Артемьич!

— Кабы хороший, правильный муж у Серафимы, так бы он сразу вышиб из нее эту дурь.

— Не дурь, а болесть. Я уж с доктором советовалась, с Кацманом. Он хоша и из жидов, а правильный человек. Так и говорит: болесть в Серафиме.

— Ну вас совсем! Отстаньте! Не до вас! С пустяками только пристаешь. У меня в башке-то столбы ходят от заботы, а вы разные пустяки придумываете. Симке скажи, промежду прочим, что я ее растерзаю.

Спорить и прекословить мужу Анфуса Гавриловна теперь не смела и даже была рада этому, потому что все-таки в дому был настоящий хозяин, а не прежний пьяница. Хоть на старости лет пожить по-настоящему, как добрые люди живут. Теперь старушка часто ездила навещать Симу, благо мужа не было дома. Там к чему-то околачивалась Харитина. Так и юлит, так и шмыгает глазами, бесстыжая.

В сущности ни Харитина, ни мать не могли уследить за Серафимой, когда она пила, а только к вечеру она напивалась. Где она брала вино и куда его прятала, никто не знал. В своем пороке она ни за что не хотела признаться и клялась всеми святыми, что про нее налгал проклятый писарь.

Галактион действительно целую зиму провел в поездках по трем уездам и являлся в Заполье только для заседаний в правлении своего банка. Он начинал увлекаться грандиозностью предстоявшей борьбы и работал, как вол. Домой он приезжал редким гостем и даже как-то не удивился, когда застал у себя Харитину, которая только что переехала к нему жить.

— Что же, и отлично, — одобрил он эту новую выходку. — Симе одной скучно, а вдвоем вам будет веселее.

— Это уж наше дело, что там будет, — загадочно ответила Харитина, имевшая такой серьезный вид. — А тебя не спросим.

Несмотря на некоторую резкость, Харитина заметно успокоилась и вся ушла в домашние дела. Она ухаживала за ребятишками, вела все хозяйство и зорко следила за сестрой. К Галактиону она отнеслась спокойно и просто, как к близкому родственнику, и не испытывала предававшего ее волнения в его присутствии.

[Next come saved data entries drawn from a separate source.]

/-- Slices, drydown and commanded tests.  A slice ends with a pass, a repeat or a confirmed failure; drydown starts,
runs its items in order within its budget and ends with its record, or, by command, with its result; commanded
tests run only in FACTORY and RETURN, and a fatal raise is a failed check of item 0. The model's choices: the
order of checks within an item (log entry 193), a fatal raise after the record (log entry 194). Clauses that a
command whose precondition fails changes nothing rest on log entry 4, and those that carry time to a deadline on
log entry 3.  (spec/16_drydown.md.) -/
def Obligations.SelfTestCompletes : Prop :=
  (∀ (s : State), s.slicesRun = true → Does .sliceInstant s (fun t =>
      t.bist.instant = some t.ns ∧ s.ns ≤ t.ns ∧ (s.acrd.switching = true → t.regs = s.regs) ∧
      Frame [.clock, .regs, .timers, .meas, .evt, .host, .bist] s t ∧ RegsIn [B.bist, B.meas] s t)) ∧
  (∀ (s : State), s.slicesRun = false → exec .sliceInstant s = .next s) ∧
  (∀ (dom : Fin 3) (pass : Bool) (x : Nat × Nat) (s : State), s.sliceOf dom = some x → pass = true →
      Does (.sliceEnd dom pass) s (fun t =>
      t.sliceOf dom = none ∧ t.bist.again.at none dom = none ∧ t.fstat = s.fstat ∧
      Frame (.seq :: .meas :: .link :: notes) s t ∧ RegsIn [B.bist, B.meas] s t)) ∧
  (∀ (dom : Fin 3) (pass : Bool) (s : State), s.sliceOf dom = none → exec (.sliceEnd dom pass) s = .next s) ∧
  (∀ (dom : Fin 3) (pass : Bool) (x : Nat × Nat) (s : State), s.sliceOf dom = some x → pass = false →
      s.bist.again.at none dom ≠ some x → Does (.sliceEnd dom pass) s (fun t =>
      t.sliceOf dom = none ∧ t.bist.again.at none dom = some x ∧ t.fstat = s.fstat ∧
      Frame (.seq :: .meas :: .link :: notes) s t ∧ RegsIn [B.bist, B.meas] s t)) ∧
  (∀ (dom : Fin 3) (pass : Bool) (x : Nat × Nat) (s : State), s.sliceOf dom = some x → pass = false →
      s.bist.again.at none dom = some x → x.1 < 256 → x.2 < 256 → Does (.sliceEnd dom pass) s (fun t =>
      t.sliceOf dom = none ∧ t.bist.again.at none dom = none ∧
      (s.flt.collecting = true → t.fstat.getLsbD (sliceSource x.1) = true) ∧ t.bit R.BIST_LAST.VALID = true ∧
      t.fld R.BIST_LAST.CODE = x.1 ∧ t.fld R.BIST_LAST.INDEX = x.2 ∧ Counts R.BIST_CNT.FAIL s t ∧
      Frame (.seq :: .meas :: .link :: notes) s t ∧ RegsIn [B.bist, B.meas] s t)) ∧
  (∀ (tj : Int) (s : State), s.sys.phase = .powerDown → s.sys.dry = .idle → s.link.cascOn = false →
      s.railsOn.all s.railDown = true → Does (.drydownStart tj) s (fun t =>
      t.sys.dry = .running ∧ t.bist.fatals = [] ∧ t.bist.tj = tj ∧ t.bist.dryAt = s.ns ∧
      t.bist.direct = false ∧ t.fld R.BIST_STATUS.STATE = 3 ∧ (∀ d, d < 3 → t.sliceOf d = none) ∧
      Frame [.regs, .timers, .sys, .evt, .host, .bist] s t ∧ RegsIn [B.bist] s t)) ∧
  (∀ (tj : Int) (s : State), (s.sys.phase ≠ .powerDown ∨ s.sys.dry ≠ .idle) → exec (.drydownStart tj) s = .next s) ∧
  (∀ (fails : List Check) (duration : Nat) (s : State), s.sys.dry = .running → s.bist.direct = false →
      Does (.drydownChecksDone fails duration) s (fun t =>
      t.sys.dry = .recorded ∧
      s.bist.dryAt + (testNs false 109300000 180000000 (checksRun dryOrder [] fails) duration) ≤ t.ns ∧
      (109300000 ≤ (testNs false 109300000 180000000 (checksRun dryOrder [] fails) duration) ∧ (testNs false 109300000 180000000 (checksRun dryOrder [] fails) duration) ≤ 180000000) ∧
      t.sys.phase = s.sys.phase ∧
      t.bist.dryFails = failuresInTime (checksRun dryOrder [] fails) s.bist.fatals ∧
      t.bist.dryTime = (testNs false 109300000 180000000 (checksRun dryOrder [] fails) duration) / 10000 ∧
      t.bist.dryCount = (s.recLatest 2).toNat + 1 ∧
      t.recLatest 2 = dryRecord (failuresInTime (checksRun dryOrder [] fails) s.bist.fatals) s.bist.tj ((testNs false 109300000 180000000 (checksRun dryOrder [] fails) duration) / 10000) ((s.recLatest 2).toNat + 1) ∧
      t.ledg.drain = .park)) ∧
  (∀ (fails : List Check) (duration : Nat) (s : State), s.sys.dry ≠ .running →
      exec (.drydownChecksDone fails duration) s = .next s) ∧
  (∀ (fails : List Check) (duration : Nat) (s : State), s.sys.dry = .running → s.bist.direct = true →
      Does (.drydownChecksDone fails duration) s (fun t =>
      t.sys.dry = .idle ∧ t.bist.direct = false ∧ t.bit R.BIST_CMDRES.DONE = true ∧
      t.bit R.BIST_CMDRES.REFUSED = false ∧
      t.bit R.BIST_CMDRES.PASS = (failuresInTime (checksRun dryOrder [] fails) s.bist.fatals).isEmpty ∧
      t.fld R.BIST_CMDRES.FAILS = min 255 (failuresInTime (checksRun dryOrder [] fails) s.bist.fatals).length ∧
      (∀ x ∈ (failuresInTime (checksRun dryOrder [] fails) s.bist.fatals).head?, t.fld R.BIST_CMDRES.ITEM = x.1 % 16 ∧ t.fld R.BIST_CMDRES.INDEX = x.2 % 256) ∧
      s.bist.dryAt + (testNs false 109300000 180000000 (checksRun dryOrder [] fails) duration) ≤ t.ns ∧
      t.ledg = s.ledg)) ∧
  (∀ (r : Req) (code index : Byte) (pass : Bool) (s : State), s.topOn = true →
      s.may r R.BIST_CMD.reg true none = true → s.fld R.SYS_STATUS.LC ≠ 1 → s.fld R.SYS_STATUS.LC ≠ 4 →
      Does (.bistRunSlice r code index pass) s (fun t =>
      t.bit R.BIST_STATUS.DENIED = true ∧ Frame notes s t ∧
      RegsOnly [R.BIST_STATUS.reg, R.HOST_LAST_TS_LO.reg, R.HOST_LAST_TS_HI.reg] s t)) ∧
  (∀ (r : Req) (code index : Byte) (pass : Bool) (s : State), s.may r R.BIST_CMD.reg true none = false →
      exec (.bistRunSlice r code index pass) s = .next (s.denied r true)) ∧
  (∀ (r : Req) (code index : Byte) (pass : Bool) (s : State), s.may r R.BIST_CMD.reg true none = true →
      s.topOn = false → exec (.bistRunSlice r code index pass) s = .next s) ∧
  (∀ (r : Req) (code index : Byte) (pass : Bool) (s : State), s.topOn = true →
      s.may r R.BIST_CMD.reg true none = true → (s.fld R.SYS_STATUS.LC = 1 ∨ s.fld R.SYS_STATUS.LC = 4) →
      (sliceCatalogue 0 ++ (sliceCatalogue 1 ++ sliceCatalogue 2)).contains (code.toNat, index.toNat) = true →
      s.sliceEligible code.toNat index.toNat = true → s.sliceOn code.toNat index.toNat = false →
      Does (.bistRunSlice r code index pass) s (fun t =>
      t.bit R.BIST_CMDRES.DONE = true ∧ t.bit R.BIST_CMDRES.PASS = pass ∧ t.bit R.BIST_CMDRES.REFUSED = false ∧
      t.fld R.BIST_CMDRES.FAILS = (if pass then 0 else 1) ∧ Frame notes s t ∧
      RegsOnly [R.BIST_CMDRES.reg, R.HOST_LAST_TS_LO.reg, R.HOST_LAST_TS_HI.reg] s t)) ∧
  (∀ (r : Req) (code index : Byte) (pass : Bool) (s : State), s.topOn = true →
      s.may r R.BIST_CMD.reg true none = true → (s.fld R.SYS_STATUS.LC = 1 ∨ s.fld R.SYS_STATUS.LC = 4) →
      (((sliceCatalogue 0 ++ (sliceCatalogue 1 ++ sliceCatalogue 2)).contains (code.toNat, index.toNat) = false) ∨ s.sliceEligible code.toNat index.toNat = false ∨ s.sliceOn code.toNat index.toNat = true) →
      Does (.bistRunSlice r code index pass) s (fun t =>
      t.bit R.BIST_CMDRES.DONE = true ∧ t.bit R.BIST_CMDRES.REFUSED = true ∧ t.bit R.BIST_CMDRES.PASS = false ∧
      Frame notes s t ∧ RegsOnly [R.BIST_CMDRES.reg, R.HOST_LAST_TS_LO.reg, R.HOST_LAST_TS_HI.reg] s t)) ∧
  (∀ (r : Req) (fails : List Check) (s : State), s.topOn = true → s.may r R.BIST_CMD.reg true none = true →
      s.fld R.SYS_STATUS.LC ≠ 1 → s.fld R.SYS_STATUS.LC ≠ 4 → Does (.bistRunDrydown r fails) s (fun t =>
      t.bit R.BIST_STATUS.DENIED = true ∧ Frame notes s t ∧
      RegsOnly [R.BIST_STATUS.reg, R.HOST_LAST_TS_LO.reg, R.HOST_LAST_TS_HI.reg] s t)) ∧
  (∀ (r : Req) (fails : List Check) (s : State), s.may r R.BIST_CMD.reg true none = false →
      exec (.bistRunDrydown r fails) s = .next (s.denied r true)) ∧
  (∀ (r : Req) (fails : List Check) (s : State), s.may r R.BIST_CMD.reg true none = true → s.topOn = false →
      exec (.bistRunDrydown r fails) s = .next s) ∧
  (∀ (r : Req) (fails : List Check) (s : State), s.topOn = true → s.may r R.BIST_CMD.reg true none = true →
      (s.fld R.SYS_STATUS.LC = 1 ∨ s.fld R.SYS_STATUS.LC = 4) → s.railsOn.all s.railDown = true →
      s.sys.dry = .idle → fails.all (fun k => decide (k.item ≠ 0#4)) = true →
      Does (.bistRunDrydown r fails) s (fun t =>
      t.bit R.BIST_CMDRES.DONE = true ∧ t.bit R.BIST_CMDRES.PASS = (checksRun dryOrder [] fails).isEmpty ∧
      t.bit R.BIST_CMDRES.REFUSED = false ∧
      t.fld R.BIST_CMDRES.FAILS = min 255 (checksRun dryOrder [] fails).length ∧ t.sys.dry = .idle ∧
      t.sys.phase = s.sys.phase ∧ t.ledg.array = s.ledg.array ∧ t.recLatest 2 = s.recLatest 2 ∧
      s.ns + testNs false 109300000 180000000 (checksRun dryOrder [] fails) 0 ≤ t.ns)) ∧
  (∀ (r : Req) (fails : List Check) (n : Nat) (s : State), s.topOn = true →
      s.may r R.BIST_CMD.reg true none = true → (s.fld R.SYS_STATUS.LC = 1 ∨ s.fld R.SYS_STATUS.LC = 4) →
      s.railsOn.all s.railDown = true → s.sys.dry = .idle →
      fails.head?.map (fun k => (k.item, k.index.toNat)) = some (0#4, n) → n < 64 → s.flt.collecting = true →
      s.faultClass n = 2 → Does (.bistRunDrydown r fails) s (fun t =>
      t.bit R.BIST_CMDRES.DONE = true ∧ t.bit R.BIST_CMDRES.PASS = false ∧ t.fld R.BIST_CMDRES.ITEM = 0 ∧
      t.fld R.BIST_CMDRES.INDEX = n ∧ t.fstat.getLsbD n = true)) ∧
  (∀ (r : Req) (fails : List Check) (s : State), s.topOn = true → s.may r R.BIST_CMD.reg true none = true →
      (s.fld R.SYS_STATUS.LC = 1 ∨ s.fld R.SYS_STATUS.LC = 4) →
      (s.railsOn.all s.railDown = false ∨ s.sys.dry ≠ .idle) → Does (.bistRunDrydown r fails) s (fun t =>
      t.bit R.BIST_CMDRES.DONE = true ∧ t.bit R.BIST_CMDRES.REFUSED = true ∧ t.bit R.BIST_CMDRES.PASS = false ∧
      t.sys.dry = s.sys.dry ∧ Frame notes s t ∧
      RegsOnly [R.BIST_CMDRES.reg, R.HOST_LAST_TS_LO.reg, R.HOST_LAST_TS_HI.reg] s t))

— А я тебя раньше, Галактион, очень боялась, — откровенно признавалась она. — И не то чтобы боялась по-настоящему, а так, разное в голову лезло. Давно бы следовало к тебе переехать — и всему конец.

Он только сумрачно посмотрел на нее, пожал плечами и ничего не ответил. Действительно, безопаснее места, как его собственный дом, она не могла выбрать.

Только раз Галактион поссорился с своею гостьей из-за того, что она не захотела даже проститься с мужем, когда его отправляли в ссылку, и что в виде насмешки послала ему на дорогу банку персидского порошка.

— Провожать ты его могла и не ходить, а смеяться над человеком в таком положении просто бессовестно, — выговаривал Галактион.

— Я и не думала смеяться… По этапам поведут, так порошок там первое дело. Меня же будет благодарить.

Серафима относилась к сестре как-то безразлично и больше не ревновала ее к мужу. По целым дням она ходила вялая и апатичная и оживлялась только вечером, когда непременно усаживала Харитину играть в дурачки. Странно, что Харитина покорно исполняла все ее капризы.

Для Галактиона вся зима вышла боевая, и он теперь только понял, что значит «дохнуть некогда». Он под руководством Стабровского выучился работать по-настоящему, изо дня в день, из часа в час, и эта неустанная работа затягивала его все сильнее и сильнее. Он чувствовал себя и легко и хорошо, когда был занят.

— Бисмарк сказал, что умрет в своих оглоблях, как водовозная кляча, — объяснял ему Стабровский. — А нам и бог велел.